Variable pLP (n = 26) Non-pPL (n = 31) p-value
Age (yr) 66.5 ± 7.8 66.9 ± 6.9 0.838
Sex, female:male 12:14 13:18 0.794
BMI (kg/m2) 24.6 ± 2.3 24.8 ± 2.4 0.751
Diagnosis 0.755
 Disc herniation/stenosis 20 (76.9) 25(80.7)
 Degenerative spondylolisthesis 6 (23.1) 6 (19.3)
Comorbidities 0.758
 Hypertension 15 (55.7) 19 (61.3)
 Diabetes 8 (30.8) 10 (32.2)
 Dyslipidemia 9 (34.6) 11 (35.5)
 Heart disease 3 (11.5) 3 (9.7)
 Pulmonary disease 4 (15.3) 3 (9.7)
 No. of comorbidities 1.5 ± 1.1 1 .6 ± 1.3
Surgical level 0.792
 L4–5 12 (46.2) 16 (51.6)
 L5–S1 14 (53.8) 15 (49.4)
Modic changes 0.034
 Absent 9 (34.6) 20 (64.5)
 Modic change 17 (65.4) 11 (35.6)
Disc degeneration 0.757
 Early-stage 5 (19.2) 7 (22.6)
 Advanced-stage 21 (80.8) 24 (77.4)
Disc height 0.24 ± 0.06 0.27 ± 0.07 0.09

Values are presented as mean±standard deviation or number (%).
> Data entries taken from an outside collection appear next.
/-- `alm.write` (R84, R399, R499, R522). -/
def almWriteDef : CmdDef :=
  { opcode := 0x0310, len := fun n => decide (4 ≤ n),
    form := fun _ p =>
      let n := fieldAt p 0 2
      firstBad ([(p.length != 4 + 28 * n, 0xFFFF, whyLength, noRef), rng 0 (decide (1 ≤ n) && decide (n ≤ 584)), rsv p 2 2]
        ++ (List.range n).flatMap (writeTests p)),
    act := fun f c s =>
      let xs := (List.range (fieldAt c.payload 0 2)).map (writeEdit c.payload)
      if 4096 < (xs.foldl (fun l x => mergeEdit x l) (s.grp.sources[c.src.val]).staged).length then .refuse stLimit []
      else if xs.any fun x => f.heldOutput x.chan then .refuse stState []
      else stageEdits xs c s }

/-- `alm.promote` and `alm.demote` (R81, R502). -/
def almMoveDef (opcode : Nat) (up : Bool) : CmdDef :=
  { opcode := opcode, len := fun n => decide (4 ≤ n),
    form := fun _ p =>
      let n := fieldAt p 0 2
      firstBad ([(p.length != 4 + 4 * n, 0xFFFF, whyLength, noRef), rng 0 (decide (1 ≤ n) && decide (n ≤ 4091)), rsv p 2 2]
        ++ (List.range n).map fun i => rng (4 + 4 * i) (decide (fieldAt p (4 + 4 * i) 3 < 2 ^ 20))),
    act := fun _ c s => stageEdits ((List.range (fieldAt c.payload 0 2)).map (moveEdit up c.payload)) c s }

/-- `alm.discard` (R504). -/
def almDiscardDef : CmdDef :=
  { opcode := 0x0314, len := fun n => n = 4, form := fun _ p => firstBad [rsv p 0 4],
    act := fun _ c s => .done (leBytes 4 (s.grp.sources[c.src.val]).staged.length) (s.modSource c.src fun y => { y with staged := [] }) }

/-- An entry as `alm.read` returns it (R79, R90): as last committed, PENDING and VERSION as they stand. A hot entry promoted or
edited at the latest Calends shows, until its first evaluation is committed, the STAMP it had or that of its frame of effect
beside the others' (DESIGN CHOICE, log 352). -/
def State.readEntry (s : State) (chan : Nat) : Entry :=
  let e := s.entryShown chan
  let w := s.entry chan
  { e with pending := w.pending, version := if e.type = 0 then 0 else w.version }

/-- The entries of a read from `c` on: those that pass the flags, at most `n`, over at most `fuel` of the Almanac's
non-free entries (R505). -/
def readListed (hotOnly : Bool) (n : Nat) (es : List (Nat × Entry)) : List (Nat × Entry) :=
  (es.filter fun q => !hotOnly || q.2.hot).take n

/-- The reply of `alm.read` (R90, R505). -/
def State.almReadReply (s : State) (p : List Byte) : List Byte :=
  let first := fieldAt p 0 3
  let n := fieldAt p 4 2
  let skip := bit (byteAt p 3) 0
  let hot := bit (byteAt p 3) 1
  let es : List (Nat × Entry) :=
    if hot ∨ skip then
      readListed hot n ((s.grp.shown.filter fun q => decide (first ≤ q.1) && q.2.type != 0).map fun q => (q.1, s.readEntry q.1))
    else ((List.range n).filter fun i => decide (first + i < 2 ^ 20)).map fun i => (first + i, s.readEntry (first + i))
  let next := if es.length < n then noRef else match es.getLast? with
    | some q => if q.1 + 1 < 2 ^ 20 then q.1 + 1 else noRef
    | none => noRef
  leBytes 8 s.figureFrame ++ leBytes 2 es.length ++ [0, 0] ++ leBytes 3 next ++ [0] ++ es.flatMap fun q => s.entryBytes q.2

/-- `alm.read` (R505). -/
def almReadDef : CmdDef :=
  { opcode := 0x0315, len := fun n => n = 8,
    form := fun _ p => firstBad [rng 0 (decide (fieldAt p 0 3 < 2 ^ 20)), rsvFrom p 3 2,
      rng 4 (decide (1 ≤ fieldAt p 4 2) && decide (fieldAt p 4 2 ≤ 511)), rsv p 6 2],
    act := fun _ c s => .done (s.almReadReply c.payload) s }

/-- What a save keeps of an entry, as a load gives it back (R93, R94). -/
def Entry.kept (e : Entry) : Entry :=
  { type := e.type, hot := e.hot, fault := false, stale := e.type != 12, binding := e.binding, params := e.params, version := e.version,
    value := if e.type = 12 ∨ e.isSet then e.value else 0 }

/-- `alm.save` (R93, R506). -/
def almSaveDef : CmdDef :=
  { opcode := 0x0316, len := fun n => n = 4, form := fun _ p => firstBad [rsv p 0 4],
    act := fun _ c s =>
      if s.jobsFull then .refuse stLimit []
      else if (s.findJob fun j => j.kind == .almSave).isSome then .refuse stState []
      else
        let keep := (s.grp.shown.filter fun q => q.2.type != 0 && decide (q.1 < 0xF0000)).map fun q => (q.1, q.2.kept)
        startJob .almSave 0x0316 c { s with grp := { s.grp with saving := keep } } }

/-- ALM_SAVE_COMPLETE (R93, R506): the save replaces the previous one, or was interrupted. -/
def execAlmSaveComplete (interrupted : Bool) (s : State) : Host.Outcome State Fault Refusal :=
  .next (s.within [.free, .jobs, .sessions, .saves, .rings, .irq, .net, .stored] (whenRunning s fun s =>
    match s.findJob fun j => j.kind == .almSave with
    | none => s
    | some j =>
      if interrupted then endJob j stJobFailed [] { s with grp := { s.grp with saving := [] } }
      else
        let q := s.drawNat
        let l := s.grp.saving
        let s := q.2
        let s := { s with nv := { s.nv with saved := l }, grp := { s.grp with saving := [], saveFrame := s.grp.frame } }
        endJob j stOk (leBytes 4 l.length ++ leBytes 4 (q.1 % 2 ^ 32)) s))

/-- The reply of `alm.status` (R507). -/
def State.almStatusReply (s : State) (c : Cmd) : List Byte :=
  let live := s.grp.shown.filter fun q => q.2.type != 0
  leBytes 4 s.hotCount ++ leBytes 4 s.grp.frameLen.hotLimit ++ leBytes 4 (live.filter fun q => decide (q.1 < 0xF0000)).length
    ++ leBytes 4 (live.filter fun q => decide (0xF0000 ≤ q.1)).length ++ leBytes 2 (s.grp.sources[c.src.val]).staged.length ++ zeros 6
    ++ leBytes 8 s.grp.saveFrame

/-- `alm.status` (R507). -/
def almStatusDef : CmdDef := statusCmd 0x0317 4 (fun _ p => [rsv p 0 4]) fun s c => s.almStatusReply c

end Sys2Proof.Machine
end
pLP, predominant lipids peak; BMI, body mass index.

Table 2.

Multivariate linear regression analysis of potential contributing factors and VAS-back scores

Variable β (95% CI) p-value
Age -0.093 (-0.077 to 0.033) 0.430
Sex -0.060 (-1.028 to 0.622) 0.623
BMI -0.129 (-0.269 to 0.078) 0.276
Disc degeneration -0.054 (-0.453 to 0.284) 0.646
Modic change -0.123 (-1.262 to 0.434) 0.331
IL-17 positive rate 0.373 (0.004–0.049) 0.021
Relative TG contents 0.323 (0.006–0.721) 0.046

VAS, visual analogue scale; CI, confidence interval; BMI, body mass index; IL, interleukin; TG, triglyceride.

Table 3.

Multivariate linear regression analysis of potential contributing factors and ODI scores

Variable β (95% CI) p-value
Age 0.176 (-0.083 to 0.606) 0.113
Sex -0.045 (-6.127 to 4.815) 0.707
BMI 0.148 (-0.397 to 1.771) 0.209
Disc degeneration 0.020 (-2.106 to 2.501) 0.864
Modic change -0.006 (-5.437 to 5.164) 0.959
IL-17 positive rate 0.316 (0.002–0.281) 0.047
Relative TG contents 0.335 (0.155–4.625) 0.037

ODI, Oswestry Disability Index; CI, confidence interval; BMI, body mass index; IL, interleukin; TG, triglyceride.